Британское правительство, к тому же, весьма великодушно открыло свои архивы, так что как благодаря обличительным памфлетам, напечатанным в Лондоне после катастрофы, так и ныне доступным депешам можно узнать, что изо дня в день говорилось в Нью-Йорке и за его пределами, в редутах Йорктауна и во французских и американских траншеях вокруг этого города.

I

Генерал-лейтенант Жан-Батист Донатьен де Вимюр, граф де Рошамбо, которому тогда было пятьдесят пять лет (он был старше Вашингтона на семь лет), в начале марта 1780 года находился в своем доме на улице Шерш-Миди в Париже (этот дом существует и поныне); он был болен и собирался уехать в свое поместье Рошамбо в Вандомоа; почтовые лошади уже были наготове, когда посреди ночи он получил, как сам пишет в мемуарах, «курьера, привезшего ему приказ отправиться в Версаль и принять инструкции от его Величества». Некоторое время в воздухе витали слухи о том, что скоро будет предпринята великая попытка.
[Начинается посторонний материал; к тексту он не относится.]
-- ==== Sys2Proof/Syntax.lean ====
section
/-! DEFINITION. The commands of the block (R2, R85): one constructor per row of spec/opcode_table.json. A constructor
holds the operand bits its command reads and no others (R83): the S bit as a `Reading`, and the field of CMD_ARG. -/

namespace Sys2Proof

/-- The S bit of a command word (R80, R82): 0 selects RAW, 1 selects SMOOTHED. -/
inductive Reading where
  | raw
  | smoothed
  deriving DecidableEq, Repr

/-- The 21 commands of R85, in the order of the opcode map. -/
inductive Instr where
  /-- POLL (R100). -/
  | poll
  /-- GET_STATUS (R120). -/
  | getStatus
  /-- SET_GAIN (R202); the operand is CMD_ARG[1:0], where 0b11 is illegal. -/
  | setGain (code : BitVec 2)
  /-- GET_GAIN (R203). -/
  | getGain
  /-- SET_ALPHA (R150); the operand is CMD_ARG[7:0]. -/
  | setAlpha (alpha : Byte)
  /-- GET_ALPHA (R152). -/
  | getAlpha
  /-- GET_TIMESTAMP (R122). -/
  | getTimestamp
  /-- GET_RAW (R123). -/
  | getRaw (sel : Reading)
  /-- TARE (R172). -/
  | tare (sel : Reading)
  /-- SET_TARE (R173); the operand is CMD_ARG[31:0]. -/
  | setTare (value : Word)
  /-- GET_TARE (R174). -/
  | getTare
  /-- GET_RAW_MINUS_TARE (R175). -/
  | getRawMinusTare (sel : Reading)
  /-- ADJUST_TO (R176); the operand is CMD_ARG[31:0], the target value. -/
  | adjustTo (sel : Reading) (target : Word)
  /-- GET_ADJUSTER (R177). -/
  | getAdjuster
  /-- SET_ADJUSTER (R178); the operand is CMD_ARG[31:0]. -/
  | setAdjuster (value : Word)
  /-- GET_ADJUSTED (R179). -/
  | getAdjusted (sel : Reading)
  /-- POWER_DOWN (R200). -/
  | powerDown
  /-- POWER_UP (R201). -/
  | powerUp
  /-- SET_READS_UNTIL_VALID (R151); the operand is CMD_ARG[7:0]. -/
  | setReadsUntilValid (threshold : Byte)
  /-- GET_READS_UNTIL_VALID (R153). -/
  | getReadsUntilValid
  /-- GET_ERR (R121). -/
  | getErr
  deriving DecidableEq, Repr

end Sys2Proof
end

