-- ==== Sys2Proof/Machine/Acquisition.lean ====
section
/-! DEFINITION. The acquisition state machine POLL (R100 to R112) and the commands that read what it produces: GET_STATUS,
GET_ERR, GET_TIMESTAMP and GET_RAW (40_acquisition.md). -/

namespace Sys2Proof.Machine

/-- Step 3, timeout recovery (R104). -/
def Regs.recover (r : Regs) : Regs :=
  match r.status with
  | .timedOut => { r with status := .init, scnt := 0 }
  | .init | .valid | .poweredDown => r

/-- The loop of ShiftIn24 (R106) for bits n-1 down to 0: each pulse drives the clock high, samples DOUT, and drives the
clock low. -/
def shiftBits : Nat → Sample → State → Sample × State
  | 0, sample, s => (sample, s)
  | i + 1, sample, s =>
    let high := s.drive true
    shiftBits i (setSampleBit sample i high.dataLevel) (high.sampleData.drive false)

/-- RAW <- the sample and RAW's low part, the write that ends ShiftIn24 (R106). -/
def State.writeSample (s : State) (sample : Sample) : State :=
  s.withRegs { s.regs with raw := placeSample s.params sample s.regs.raw }

/-- Step 5, ShiftIn24 (R106): SAMPLE_BITS = 24 bits MSB first, then the write of RAW. -/
def State.shiftIn24 (s : State) : State :=
  let shifted := shiftBits s.params.sampleBits 0 s
  shifted.2.writeSample shifted.1

/-- Step 6, GainPulses (R107): n further pulses, without sampling DOUT. -/
def gainPulses : Nat → State → State
  | 0, s => s
  | n + 1, s => gainPulses n ((s.drive true).drive false)

/-- Steps 3 to 7 of a POLL, a transfer up to the settling gate (R104 to R108). -/
def State.transfer (s : State) : State :=
  let recovered := s.withRegs s.regs.recover
  let stamped := recovered.withRegs { recovered.regs with timestamp := recovered.regs.convStart }
  let shifted := stamped.shiftIn24
  let pulsed := gainPulses (pulses shifted.params shifted.regs.gain) shifted
  pulsed.sampleNow.withRegs { pulsed.regs with convStart := pulsed.nowMs }

/-- Steps 8 and 9 of a POLL (R111, R144): the settling gate, and STATUS <- Valid where it passes. -/
def State.settleAndReport (s : State) : State × Bool :=
  match s.regs.settle s.params with
  | (r, .hold) => (s.withRegs r, false)
  | (r, .pass) => (s.withRegs { r with status := .valid }, true)

/-- Step 2 of a POLL once DOUT has read 1 (R102): timed out, or still busy. -/
def State.busy (s : State) : State × Bool :=
  let s1 := s.sampleNow
  if s.regs.timedOutAt s.params s.nowMs then (s1.withRegs { s1.regs with status := .timedOut }, true) else (s1, false)

/-- One pass of the acquisition state machine, steps 1 to 9 of R100, with its done result. -/
def State.pollPass (s : State) : State × Bool :=
  let s1 := s.sampleClk
  if s.clkLevel then (s1.withRegs { s1.regs with status := .poweredDown }, true)
  else
    let s2 := s1.sampleData
    if s1.dataLevel then s2.busy else s2.transfer.settleAndReport

/-- POLL (R100). -/
def execPoll (s : State) : Host.Outcome State Fault Refusal :=
  let pass := s.beginCommand.pollPass
  .next (pass.1.respond (doneWord pass.2))

/-- GET_STATUS (R120). -/
def execGetStatus (s : State) : Host.Outcome State Fault Refusal :=
  s.finish s.regs (s.regs.status.code.setWidth 32)

/-- GET_ERR (R121). Reading does not clear ERR. -/
def execGetErr (s : State) : Host.Outcome State Fault Refusal :=
  s.finish s.regs (s.regs.err.setWidth 32)

/-- GET_TIMESTAMP (R122). -/
def execGetTimestamp (s : State) : Host.Outcome State Fault Refusal :=
  s.finish s.regs s.regs.timestamp

/-- GET_RAW (R123). -/
def execGetRaw (sel : Reading) (s : State) : Host.Outcome State Fault Refusal :=
  s.finish s.regs (s.regs.selected sel)

end Sys2Proof.Machine
end

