/-- Only a recovery from a timeout resets the count of a transfer (R104). -/
theorem gateCount_of_not_timedOut (s : State) (hs : s.regs.status ≠ .timedOut) : s.gateCount = s.regs.scnt.toNat := by
  unfold State.gateCount
  cases h : s.regs.status
  case timedOut => exact absurd h hs
  all_goals rfl

/-- A transfer that recovers from a timeout starts its count at 0 (R104). -/
theorem gateCount_of_timedOut (s : State) (hs : s.regs.status = .timedOut) : s.gateCount = 0 := by
  unfold State.gateCount
  rw [hs]

/-- A POLL lowers SCNT only where it is a transfer that recovers from a timeout (R104, R147). -/
theorem execPoll_scnt_le (s t : State) (h : execPoll s = .next t)
    (hrec : ¬ (s.TransferNext ∧ s.regs.status = .timedOut)) : s.regs.scnt ≤ t.regs.scnt := by
  obtain ⟨-, st, e⟩ | ⟨htr, e⟩ := execPoll_regs s t h <;> rw [e]
  · exact BitVec.le_refl _
  · have hcount : s.regs.scnt = (beforeGate s).scnt := by
      rw [← BitVec.toNat_inj, beforeGate_scnt, gateCount_of_not_timedOut s fun hst => hrec ⟨htr, hst⟩]
    rw [hcount]
    exact scnt_le_afterGate_scnt _ _

/-- Settles O20: POLL counts up, a SET_GAIN of 0b11 raises, and every command left does not write SCNT. -/
theorem settlingCounterFallsOnlyAtGateResets : Obligations.SettlingCounterFallsOnlyAtGateResets := by
  intro i s t h hup hgain hruv hrec
  obtain ⟨-, -, -, -, -, -, -, -, hscnt, -, -, -, -⟩ := exec_agrees i s t h
  cases i
  case poll => exact execPoll_scnt_le s t h fun hr => hrec ⟨rfl, hr⟩
  case setGain code =>
    cases hgain code rfl
    cases h
    exact BitVec.le_refl _
  case powerUp => exact absurd rfl hup
  case setReadsUntilValid n => exact absurd rfl (hruv n)
  all_goals
    rw [hscnt (by simp [mayWrite])]
    exact BitVec.le_refl _

/-- A reading less than SCALE away leaves SMOOTHED as it is, whatever ALPHA is (R143). -/
theorem smoothedExact_of_close (p : Config.Params) (raw smoothed : Word) (alpha : Byte)
    (hd : (raw.toInt - smoothed.toInt).natAbs < p.scale) : smoothedExact p raw smoothed alpha = smoothed.toInt := by
  have hq : truncDiv (raw.toInt - smoothed.toInt) p.scale = 0 := by
    rw [← Int.natAbs_eq_zero, truncDiv_natAbs, Int.natAbs_natCast, Nat.div_eq_of_lt hd]
  simp only [smoothedExact, hq, zero_mul, add_zero]

/-- ALPHA = 0 leaves SMOOTHED as it is (R143). -/
theorem smoothedExact_alpha_zero (p : Config.Params) (raw smoothed : Word) :
    smoothedExact p raw smoothed 0 = smoothed.toInt := by
  simp [smoothedExact]

/-- The smoothing moves SMOOTHED by a multiple of ALPHA (R143). -/
theorem alpha_dvd_smoothedExact_sub (p : Config.Params) (raw smoothed : Word) (alpha : Byte) :
    (alpha.toNat : Int) ∣ smoothedExact p raw smoothed alpha - smoothed.toInt := by
  simp only [smoothedExact, add_sub_cancel_left, dvd_mul_left]

/-- A transfer that finds SCNT at RUV stores the exact smoothing (R141, R146). -/
theorem execPoll_smooths (s : State) (hp : s.params.Legal) (htr : s.TransferNext)
    (hle : s.regs.ruv.toNat ≤ s.gateCount) :
    ∃ t, execPoll s = .next t ∧
      t.regs.smoothed.toInt = smoothedExact s.params t.regs.raw s.regs.smoothed s.regs.alpha := by
  obtain ⟨t, ht, hgate⟩ := transferCountsSeedsOrSmooths s htr
  rw [if_neg (by omega), if_neg (by omega)] at hgate
  obtain ⟨-, hsmooth, -⟩ := hgate
  exact ⟨t, ht, hsmooth hp⟩

/-- Settles O45: each clause is a property of the exact smoothing, which the transfer stores. -/
theorem smoothingStaysBetweenTheOldValueAndTheReading :
    Obligations.SmoothingStaysBetweenTheOldValueAndTheReading := by
  intro s hp htr hle
  obtain ⟨t, ht, e⟩ := execPoll_smooths s hp htr hle
  obtain ⟨hlo, hhi⟩ := smoothedExact_between s.params hp t.regs.raw s.regs.smoothed s.regs.alpha
  rw [← e] at hlo hhi
  refine ⟨t, ht, hlo, hhi, fun hd => ?_, fun ha => ?_, ?_⟩
  · exact BitVec.eq_of_toInt_eq (e.trans (smoothedExact_of_close s.params _ _ _ hd))
  · exact BitVec.eq_of_toInt_eq (e.trans (ha ▸ smoothedExact_alpha_zero s.params _ _))
  · exact e ▸ alpha_dvd_smoothedExact_sub s.params _ _ _

/-- Settles O48: SET_READS_UNTIL_VALID leaves STATUS, and SCNT where RUV is raised, so the next transfer counts below the
new RUV and its gate holds. -/
theorem raisingTheThresholdHoldsWhileStatusStaysValid :
    Obligations.RaisingTheThresholdHoldsWhileStatusStaysValid := by
  intro s t n hvalid hraise h htr
  obtain ⟨hstatus, hruv, hscnt⟩ :
      t.regs.status = .valid ∧ t.regs.ruv = n ∧ t.regs.scnt.toNat = s.regs.scnt.toNat := by
    rw [finish_regs h]
    exact ⟨hvalid, rfl, (clamp_toNat n s.regs.scnt).trans (min_eq_left (by omega))⟩
  have hcount : t.gateCount = s.regs.scnt.toNat := by
    rw [gateCount_of_not_timedOut t (by rw [hstatus]; decide), hscnt]
  obtain ⟨u, hu, hgate⟩ := transferCountsSeedsOrSmooths t htr
  rw [hruv, hcount, if_pos hraise, State.gateStatus, hstatus] at hgate
  obtain ⟨hscnt', -, hstatus', hrsp⟩ := hgate
  exact ⟨u, hu, hrsp, hstatus', hscnt'⟩

end Sys2Proof.Machine
end

section
/-! PROOFS. The settling gate over a run of POLLs (R147, R148): SCNT counts the transfers since the gate reset, up to RUV. -/

namespace Sys2Proof.Machine

/-- Each POLL of a run is one execution of POLL. -/
theorem exec_poll_afterPolls (k : Nat) (s : State) :
    exec .poll (afterPolls k s) = .next (afterPolls (k + 1) s) := rfl

/-- A run of POLLs keeps RUV, ALPHA and the parameters (R41). -/
theorem afterPolls_keeps (k : Nat) (s : State) :
    (afterPolls k s).regs.ruv = s.regs.ruv ∧ (afterPolls k s).regs.alpha = s.regs.alpha ∧
    (afterPolls k s).params = s.params := by
  induction k with
  | zero => exact ⟨rfl, rfl, rfl⟩
  | succ k ih =>
    obtain ⟨ihruv, ihalpha, ihparams⟩ := ih
    obtain ⟨-, -, -, -, -, -, halpha, hruv, -⟩ := execPoll_agrees _ _ (exec_poll_afterPolls k s)
    obtain ⟨-, hparams⟩ := execPoll_keeps_hostIn_params _ _ (exec_poll_afterPolls k s)
    exact ⟨(hruv (by decide)).trans ihruv, (halpha (by decide)).trans ihalpha, hparams.trans ihparams⟩

/-- A POLL that is no transfer leaves SCNT and SMOOTHED (R148). -/
theorem execPoll_keeps_of_not_transfer (s t : State) (h : execPoll s = .next t) (hno : ¬ s.TransferNext) :
    t.regs.scnt = s.regs.scnt ∧ t.regs.smoothed = s.regs.smoothed := by
  obtain ⟨-, st, e⟩ | ⟨htr, -⟩ := execPoll_regs s t h
  · rw [e]; exact ⟨rfl, rfl⟩
  · exact absurd htr hno

/-- With RUV = n, the transfer that follows m counted ones is the (m + 1)-th: it holds below n, seeds at n, and
smooths above (R144, R148). -/
theorem execPoll_counted_transfer (s t : State) (n m : Nat) (h : execPoll s = .next t) (htr : s.TransferNext)
    (hruv : s.regs.ruv.toNat = n) (hcount : s.gateCount = min m n) :
    t.regs.scnt.toNat = min (m + 1) n ∧
    (m + 1 < n → t.rsp = some 0) ∧
    (m + 1 = n → t.rsp = some 1 ∧ t.regs.status = .valid ∧ t.regs.smoothed = t.regs.raw) ∧
    (n < m + 1 → t.rsp = some 1 ∧ t.regs.status = .valid ∧
      (s.params.Legal → t.regs.smoothed.toInt =
        smoothedExact s.params t.regs.raw s.regs.smoothed s.regs.alpha)) := by
  obtain ⟨t', ht', hgate⟩ := transferCountsSeedsOrSmooths s htr
  cases ht'.symm.trans h
  rw [hruv, hcount] at hgate
  obtain hlt | heq | hgt := lt_trichotomy (m + 1) n
  · rw [if_pos (by omega)] at hgate
    obtain ⟨hscnt, -, -, hrsp⟩ := hgate
    exact ⟨by omega, fun _ => hrsp, by omega, by omega⟩
  · rw [if_neg (by omega), if_pos (by omega)] at hgate
    obtain ⟨hscnt, hseed, hvalid, hrsp⟩ := hgate
    exact ⟨by omega, by omega, fun _ => ⟨hrsp, hvalid, hseed⟩, by omega⟩
  · rw [if_neg (by omega), if_neg (by omega)] at hgate
    obtain ⟨hscnt, hsmooth, hvalid, hrsp⟩ := hgate
    exact ⟨by omega, by omega, by omega, fun _ => ⟨hrsp, hvalid, hsmooth⟩⟩

/-- The settling gate has counted c transfers towards n: SCNT is the lesser of the two, or the next POLL is a transfer that
recovers from a timeout and so starts the count anew (R104, R147). -/
def State.Counted (n c : Nat) (s : State) : Prop :=
  s.regs.scnt.toNat = min c n ∨ (s.regs.status = .timedOut ∧ s.TransferNext)

/-- A transfer counts one more than its gate finds, the recovery from a timeout included (R104, R147). -/
theorem gateCount_of_counted (k n : Nat) (s : State) (hc : (afterPolls k s).Counted n (transfersSince k s))
    (htr : (afterPolls k s).TransferNext) :
    ∃ m, transfersSince (k + 1) s = m + 1 ∧ (afterPolls k s).gateCount = min m n := by
  rw [transfersSince_of_transfer k s htr]
  by_cases hst : (afterPolls k s).regs.status = .timedOut
  · refine ⟨0, ?_, ?_⟩
    · rw [hst]
    · rw [gateCount_of_timedOut _ hst, Nat.zero_min]
  · obtain hscnt | ⟨h, -⟩ := hc
    · refine ⟨transfersSince k s, ?_, ?_⟩
      · cases h : (afterPolls k s).regs.status
        case timedOut => exact absurd h hst
        all_goals rfl
      · rw [gateCount_of_not_timedOut _ hst, hscnt]
    · exact absurd h hst

/-- A POLL of a counted run brings SCNT to the lesser of its count and n (R147, R148). -/
theorem scnt_of_counted (k n : Nat) (s : State) (hruv : s.regs.ruv.toNat = n)
    (hc : (afterPolls k s).Counted n (transfersSince k s)) :
    (afterPolls (k + 1) s).regs.scnt.toNat = min (transfersSince (k + 1) s) n := by
  have h := exec_poll_afterPolls k s
  by_cases htr : (afterPolls k s).TransferNext
  · obtain ⟨m, hm, hcount⟩ := gateCount_of_counted k n s hc htr
    have hruv' : (afterPolls k s).regs.ruv.toNat = n := by rw [(afterPolls_keeps k s).1, hruv]
    rw [hm]
    exact (execPoll_counted_transfer _ _ n m h htr hruv' hcount).1
  · rw [transfersSince_of_not_transfer k s htr, (execPoll_keeps_of_not_transfer _ _ h htr).1]
    obtain hscnt | ⟨-, h'⟩ := hc
    · exact hscnt
    · exact absurd h' htr

/-- From a gate reset, every run of POLLs is counted (R147). -/
theorem afterPolls_counted (k n : Nat) (s : State)
    (hreset : s.regs.scnt = 0 ∨ (s.regs.status = .timedOut ∧ s.TransferNext)) (hruv : s.regs.ruv.toNat = n) :
    (afterPolls k s).Counted n (transfersSince k s) := by
  induction k with
  | zero => exact hreset.imp_left fun h => show s.regs.scnt.toNat = min 0 n by rw [h, Nat.zero_min]; rfl
  | succ k ih => exact .inl (scnt_of_counted k n s hruv ih)

/-- Settles O47: every POLL of the run is counted; one that is no transfer keeps the count, and a transfer is the next
one, which holds, seeds or smooths by its number. -/
theorem readingsBecomeValidAtTheThresholdTransfer : Obligations.ReadingsBecomeValidAtTheThresholdTransfer := by
  intro s n k hreset hruv _
  have h := exec_poll_afterPolls k s
  have hc := afterPolls_counted k n s hreset hruv
  refine ⟨h, scnt_of_counted k n s hruv hc, fun hno => ?_, fun htr => ?_⟩
  · exact ⟨transfersSince_of_not_transfer k s hno, execPoll_keeps_of_not_transfer _ _ h hno⟩
  · obtain ⟨hruv', halpha, hparams⟩ := afterPolls_keeps k s
    obtain ⟨m, hm, hcount⟩ := gateCount_of_counted k n s hc htr
    rw [hm, ← halpha, ← hparams]
    exact (execPoll_counted_transfer _ _ n m h htr (by rw [hruv', hruv]) hcount).2

end Sys2Proof.Machine
end

section
/-! PROOFS. The calibration datapath (R170 to R179): the tared difference and the truncated quotient as integers, and the
commands that answer or store them. -/

namespace Sys2Proof.Machine

/-- Diff(S) as an integer (R171). -/
theorem tared_toInt (r : Regs) (sel : Reading) :
    (r.tared sel).toInt = i32Of ((r.selected sel).toInt - r.tare.toInt) := wrap32_toInt _

/-- Diff(S) is exact where the difference is below 2^31 in size (R171). -/
theorem tared_toInt_of_natAbs_lt (r : Regs) (sel : Reading)
    (hd : ((r.selected sel).toInt - r.tare.toInt).natAbs < 2 ^ 31) :
    (r.tared sel).toInt = (r.selected sel).toInt - r.tare.toInt :=
  wrap32_toInt_of_range _ (by omega) (by omega)

/-- The stored quotient as an integer (R176, R179). -/
theorem quotient32_toInt (a b : Word) : (quotient32 a b).toInt = i32Of (Int.tdiv a.toInt b.toInt) := wrap32_toInt _

/-- The quotient of a tared reading, down to the two registers it reads and its divisor (R176, R179). -/
theorem quotient32_tared_toInt (r : Regs) (sel : Reading) (b : Word) :
    (quotient32 (r.tared sel) b).toInt =
      i32Of (Int.tdiv (i32Of ((r.selected sel).toInt - r.tare.toInt)) b.toInt) := by
  rw [quotient32_toInt, tared_toInt]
Ему сообщили, что слухи эти верны и что он будет поставлен во главе армии, отправляемой на помощь американцам.

Задача была необычайной. Ему предстояло добраться до Нового Света с корпусом войск, погруженным на тихоходные транспортные суда, уклониться от английских флотов, сражаться в практически незнакомой стране бок о бок с людьми, о которых мы тоже ничего не знали и с которыми до сих пор привыкли скорее воевать, чем дружить, — и все это ради дела, которое никогда прежде не вызывало энтузиазма в Версале: дела республиканской свободы.

Этот последний пункт был самым странным из всех — настолько странным, что даже индейцы, бывшие некогда друзьями французов, спрашивали Рошамбо, когда увидели его в Америке, как это его король может считать правильным помогать другим людям против «их собственного отца», их короля. Рошамбо отвечал, что тот был слишком суров со своими подданными, что они были правы, сбросив ярмо, а мы — помогая им обеспечить «ту естественную свободу, которую Бог даровал человеку».

Этот ответ «месье дикарям» весьма показателен; он обнажает ту скрытую силу, которая преодолела все препятствия и заставила всю французскую нацию целиком, от начала и до конца, встать на сторону американцев, аплодировать договору о союзе, который, тая в себе величайшие риски, запрещал нам любые завоевания, и с восторгом радоваться миру, который после победоносной войны не прибавил к нашим владениям ни клочка земли. Силой этой было нарастающее среди французов стремление именно к «той естественной свободе, которую Бог даровал человеку».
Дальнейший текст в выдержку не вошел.